К рассмотрению духовной цензуры[14] подлежали книги собственно духовного содержания и сочинения, относящиеся к нравственности, но заключающие в себе места совершенно духовного содержания[15]. Претензии духовной цензуры на осуществление цензуры даже не религиозного содержания были значительны -широко известен факт, как митрополит Филарет пожаловался Бенкендорфу на «оскорбляющие святыню» слова из «Евгения Онегина»: «…и стаи галок на крестах». Цензор, которого призвали по этому поводу к ответу, сказал, что галки, как ему известно, действительно садятся на кресты московских церквей и что, по его мнению, виноват здесь больше всего московский полицеймейстер, допускающий это, а не поэт и цензор.
Не удивительно, что духовной цензурой запрещались произведения Л. Н. Толстого, содержащие в себе критику православной церкви[16]. Возможность «дурного» толкования стала основанием для цензуры благодаря непубличным циркулярам цензурного ведомства. Конфиденциальные и неконфиденциальные циркулярные распоряжения оказывали большое влияние на цензурную практику[17].
Реформа 1865 года была непоследовательна и вскоре сведена на нет различными поправками[18]. В частности, введением административной практики, обходящей судебное разбирательство. В 1868 г. министр внутренних дел граф П.А. Валуев, обосновывал введение административной практики, так как «круг действий судебной власти, при всем ее значении, ограничен или предопределен предметами ее ведомства. Круг действий прессы всеобъемлющ. Нет такого вопроса, который она не могла бы коснуться юридически безнаказанно, при соблюдении известных форм, при помощи известных оговорок или недоговорок и при некотором доверии к догадливости читателей... Суд не имеет права догадываться»[19]. Административная цензурная практика могла «догадываться» и более того, обязана была догадываться о возможных толкованиях и пониманиях произведений…

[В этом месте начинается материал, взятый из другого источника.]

-- ==== Sys2Proof/Machine/Feedback.lean ====
section
/-! DEFINITION. Position feedback and capture (06_position_feedback.md, R165 to R181), and a sample-table entry's act at
its t_s, which may ask any of the converters or feedback units (R121, R127). -/

namespace Sys2Proof.Machine

/-- The group is given to the encoder port (R165). -/
def State.fbSep (s : State) (c : Fin 8) (n : Fin 6) : Bool := s.rbit (pgQdec c) Reg.QDEC_PINSEL n

/-! ## Quadrature decoders (R165 to R170) -/

/-- A write of `QDEC_PINSEL`: a bit whose decoder or port is enabled keeps its value (R165). -/
def State.pinselWrite (s : State) (c : Fin 8) (v mask : Word) : State :=
  let p := pgQdec c
  let s1 := s.busReg p Reg.QDEC_PINSEL v mask
  (List.finRange 6).foldl (fun t (n : Fin 6) =>
    if s1.rbit p Reg.QDEC_PINSEL n != s.rbit p Reg.QDEC_PINSEL n
        && (s.rbit p (Reg.QDEC_CTL n) 0 || s.rbit (pgSep c) (Reg.SEP_CTL n) 0) then
      (t.setBit p Reg.QDEC_PINSEL n (s.rbit p Reg.QDEC_PINSEL n)).raise p 3
    else t) s1

/-- The present PWM clock cycle. -/
def State.cycle200 (s : State) : Nat := s.time.clk / 8

/-- The signed count step of a change of A and B under `MODE` (R168): up is rising A with B low. DEDUCED (log 42). -/
def qdecDelta (mode : Nat) (a0 b0 a1 b1 : Bool) : Int :=
  match mode with
  | 0 => if a0 != a1 then (if a1 == b1 then -1 else 1) else if b0 != b1 then (if a1 == b1 then 1 else -1) else 0
  | 1 => if !a0 && a1 then (if b1 then -1 else 1) else 0
  | 2 => if !a0 && a1 then (if b1 then -1 else 1) else 0
  | _ => (if !a0 && a1 then 1 else 0) - (if !b0 && b1 then 1 else 0)

/-- The position counter moves by `d`; passing between all ones and 0 raises `POS_WRAP` (R168). -/
def State.qdecMove (s : State) (c : Fin 8) (n : Fin 6) (d : Int) : State :=
  let p := pgQdec c
  let v : Int := (s.reg p (Reg.QDEC_POS n)).toNat + d
  let s1 := (s.setReg p (Reg.QDEC_POS n) (BitVec.ofInt 32 v)).setBit p (Reg.QDEC_STAT n) 4 (decide (d < 0))
  s1.raiseIf (decide (v < 0 ∨ 2 ^ 32 ≤ v)) p 0

/-- The filtered levels that the decoder of group `n` sees: low while the encoder port holds the group (R165, R167). -/
def State.qdecPins (s : State) (c : Fin 8) (n : Fin 6) : BitVec 3 := if s.fbSep c n then 0 else (s.fb c n).pins

/-- A new level at a pin of group `n` passes the filter: it has held for `FILT` + 1 cycles (R167). -/
def State.filtered (s : State) (c : Fin 8) (n : Fin 6) (held : Nat) : Bool := decide (s.fld (pgQdec c) (Reg.QDEC_CTL n) 7 4 < held)

/-- The decoder holds its group and is enabled. -/
def State.qdecOn (s : State) (c : Fin 8) (n : Fin 6) : Bool := !s.fbSep c n && s.rbit (pgQdec c) (Reg.QDEC_CTL n) 0

/-- The decoder's inputs A and B change from `a0` and `b0` to `a` and `b` (R167, R168). -/
def State.qdecCount (s : State) (c : Fin 8) (n : Fin 6) (a0 b0 a b : Bool) : State :=
  let p := pgQdec c
  if a0 != a && b0 != b then (s.count p (Reg.QDEC_QERR_CNT n) 15 0).raise p 2
  else
    let d := qdecDelta (s.fld p (Reg.QDEC_CTL n) 2 1) a0 b0 a b
    let d := if s.rbit p (Reg.QDEC_CTL n) 3 then -d else d
    if d = 0 ∨ (s.fb c n).idxAt = some s.cycle200 then s else s.qdecMove c n d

Барон М.Н. Корф писал «Как в крепостном праве по вековой к нему привычке, многие видели основание стойкости нашего государственного организма, и мысль об упразднении его вызывала безотчетно чувство страха, так и цензура глубоко вросла в наши обычаи, и немело людей готовы думать, что ею единственно держится общественный порядок. […] Административные взыскания – это новая язва, заключающая в себе такую массу вреда, произвола и несправедливости, что против них протестовали и протестуют самые благомыслящие люди. Система административных взысканий еще более заражена произволом и несправедливостью, нежели предупредительная цензура, ибо наказывает за вину, непредвиденную никаким положительным законом»[20].
Большое количество книг о цензуре было написано и доступно в настоящее время, в том числе посвященной цензуре проводимой в советское время[21].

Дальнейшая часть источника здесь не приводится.